- Born: September 9, 1999 (age 27) Inhambane, Mozambique
- Occupation: Surfer

= Sung Min Cho =

Mozambican surfer (born 1999)

Sung Min Cho, also known by his nickname Mini Cho, is a Mozambican surfer. He is the first-ever professional surfer from Mozambique. He is also the country director for Surfers Not Street Children and the coordinator of the Tofo Surf Club.

==Biography==
Cho was born on September 9, 1999 in Inhambane, Mozambique to a Mozambican mother and a South Korean father. He has stated that he moved to South Africa when he was young and grew up in Johannesburg, but his family returned to Mozambique after the May 2008 South Africa riots. After he returned to Mozambique, he soon became interested in surfing, frequently watching tourists, but he was unable to afford the surfboard or lessons.

In 2014, when he was 14, he was gifted a surfboard by a tourist. He has stated that he started with no idea what he was doing and received no training, both due to money and due to the Mozambique surfing community being very small at that point. However, the moment he got on the water, he was "immediately addicted".

He continued to grow as a surfer, though. He has since become Mozambique's first professional surfer, and has participated in several international competitions. He has also served as the coordinator of the Tofo Surf Club, which focuses on supporting kids by teaching them surfing and other water-focused sports. His goal is using it to ensure kids go to school and diverting them from drugs and other such things. In this capacity, he serves as the country's director for the nonprofit Surfers not Street Children.

Among his competitions, he has competed four times in World Surf League qualifiers, including the Ballito Pro, the longest-running surfing program in Africa. After winning the Croyde Surf Club competition in the UK, he became the first Mozambican to win a surf contest in Europe. He led the Mozambique surf team in the 2025 African Games, where they placed second.
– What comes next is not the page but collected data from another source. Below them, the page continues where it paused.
theorem vteReloaded_keeps {d : Fin 4 → Int} {s t : State} (h : Nat) (w : Words8) (hi : Keeps d s t) : Keeps d s (vteReloaded t h w) := by
  unfold vteReloaded
  try extract_lets
  iterate 14 (all_goals first | assumption | (with_reducible refine Keeps.inner ?_ (fenceAll_inner (hi := Inner.refl _) ..)) | (with_reducible refine Keeps.inner ?_ (vteTry_inner (hi := Inner.refl _) ..)) | (with_reducible refine Keeps.inner ?_ (fetchResolve_inner (hi := Inner.refl _) ..)) | (with_reducible refine Keeps.inner ?_ (waitersIn_inner (hi := Inner.refl _) ..)) | (with_reducible refine Keeps.inner ?_ (vtePut_inner (hi := Inner.refl _) ..)) | (with_reducible refine Keeps.inner ?_ (readsShow_inner (hi := Inner.refl _) ..)) | with_reducible apply ite_keeps | (intro _) | split | (refine Keeps.upd rfl rfl rfl rfl rfl rfl rfl rfl ?_) | exact wakeful_serving | exact wakeful_draining | exact wakeful_unformed | exact wakeful_idle | exact wakeful_ite | dsimp +zetaDelta only)

theorem vteReloadLost_keeps {d : Fin 4 → Int} {s t : State} (h : Nat) (src : BitVec 8) (reason : Nat) (inj : Bool) (hi : Keeps d s t) : Keeps d s (vteReloadLost t h src reason inj) := by
  unfold vteReloadLost
  try extract_lets
  iterate 14 (all_goals first | assumption | with_reducible apply deferred_keeps | (with_reducible refine Keeps.inner ?_ (fetchNoise_inner (hi := Inner.refl _) ..)) | (with_reducible refine Keeps.inner ?_ (vteReload_inner (hi := Inner.refl _) ..)) | with_reducible apply ite_keeps | (intro _) | split | (refine Keeps.upd rfl rfl rfl rfl rfl rfl rfl rfl ?_) | exact wakeful_serving | exact wakeful_draining | exact wakeful_unformed | exact wakeful_idle | exact wakeful_ite | dsimp +zetaDelta only)

theorem tdReloaded_keeps {d : Fin 4 → Int} {s t : State} (i : Nat) (w : Words8) (hi : Keeps d s t) : Keeps d s (tdReloaded t i w) := by
  unfold tdReloaded
  have h1 : Keeps d s { t with ts := { t.ts with reload := t.ts.reload.filter (· ≠ i) } } := Keeps.upd rfl rfl rfl rfl rfl rfl rfl rfl hi
  exact egressSettle_keeps (Keeps.inner h1 (tdReadsEnd_inner _ (waitedClose_inner _ (tgtPut_inner _ _ (Inner.refl _)))))

theorem readReturn_keeps {d : Fin 4 → Int} {s t : State} (tag : BitVec 8) (r : AperReq) (w : Words8) (hi : Keeps d s t) : Keeps d s (readReturn t tag r w) := by
  have h1 : Keeps d s (apDone t tag) := Keeps.inner hi (apDone_inner _ (Inner.refl _))
  unfold readReturn
  split
  · exact ite_keeps (vteArrive_keeps _ _ h1) (vteCrcBad_keeps _ _ h1)
  · exact ite_keeps (vteReloaded_keeps _ _ h1) (vteReloadLost_keeps _ _ _ _ h1)
  · exact tdReloaded_keeps _ _ h1
  · exact Keeps.inner h1 (waitersIn_inner _ (spillDone_inner _ (Inner.refl _)))
  · exact ite_keeps (imagePart_keeps _ hi) h1
  · exact h1
  · exact hi

theorem vteLost_keeps {d : Fin 4 → Int} {s t : State} (h : Nat) (inj : Bool) (hi : Keeps d s t) : Keeps d s (vteLost t h inj) := by
  unfold vteLost
  dsimp only
  have h1 := Keeps.inner (deferred_keeps 0x10 (BitVec.ofNat 24 h) 0 0 inj hi) (checkedWait_inner h (fetchNoise_inner h 7 (Inner.refl _)))
  generalize checkedWait (fetchNoise (deferred t 0x10 (BitVec.ofNat 24 h) 0 0 inj) h 7) h = x at h1 ⊢
  have h2 : Keeps d s { x with free := x.free + 8 } := Keeps.upd rfl rfl rfl rfl rfl rfl rfl rfl h1
  have h3 := Keeps.inner h2 (readsEnd_inner h (unreadWords x) (bit true eaDone) (Inner.refl _))
  exact Keeps.inner (eoisFlush_keeps h (Keeps.inner h3 (fencesBegin_inner _ (Inner.refl _)))) (vteTry_inner _ (Inner.refl _))

theorem spillLost_keeps {d : Fin 4 → Int} {s t : State} (h : Nat) (inj : Bool) (hi : Keeps d s t) : Keeps d s (spillLost t h inj) := by
  unfold spillLost
  dsimp only
  exact Keeps.inner (deferred_keeps _ _ _ _ _ (Keeps.inner hi (spillDone_inner (hi := Inner.refl _) ..)))
    (settleAll_inner (addDropped_inner _ _ (promote_inner _ (vecPut_inner _ _ (dropEv_inner _ (Inner.refl _))))))

theorem readLost_keeps {d : Fin 4 → Int} {s t : State} (tag : BitVec 8) (r : AperReq) (inj : Bool) (hi : Keeps d s t) : Keeps d s (readLost t tag r inj) := by
  unfold readLost
  try extract_lets
  iterate 14 (all_goals first | assumption | with_reducible apply spillLost_keeps | with_reducible apply vteLost_keeps | with_reducible apply vteReloadLost_keeps | with_reducible apply imageLost_keeps | with_reducible apply opFail_keeps | (with_reducible refine Keeps.inner ?_ (tdReload_inner (hi := Inner.refl _) ..)) | (with_reducible refine Keeps.inner ?_ (apDone_inner (hi := Inner.refl _) ..)) | with_reducible apply ite_keeps | (intro _) | split | (refine Keeps.upd rfl rfl rfl rfl rfl rfl rfl rfl ?_) | exact wakeful_serving | exact wakeful_draining | exact wakeful_unformed | exact wakeful_idle | exact wakeful_ite | dsimp +zetaDelta only)

theorem readError_keeps {d : Fin 4 → Int} {s t : State} (tag : BitVec 8) (r : AperReq) (cause : Nat) (inj : Bool) (hi : Keeps d s t) : Keeps d s (readError t tag r cause inj) := by
  unfold readError
  try extract_lets
  iterate 14 (all_goals first | assumption | with_reducible apply readLost_keeps | with_reducible apply failover_keeps | with_reducible apply ite_keeps | (intro _) | split | (refine Keeps.upd rfl rfl rfl rfl rfl rfl rfl rfl ?_) | exact wakeful_serving | exact wakeful_draining | exact wakeful_unformed | exact wakeful_idle | exact wakeful_ite | dsimp +zetaDelta only)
He has stated his goal is to qualify for the Olympics as Mozambique's surfing entry, and claims that surfing is an "escape from reality" for him. He also dreams of setting up a national surfing federation for Mozambique. He has also voiced his support for the 2024–2025 Mozambican protests.

He is co-subject of the documentary Chasing the Unicorn, on surfing in Mozambique. The movie was rated favorably.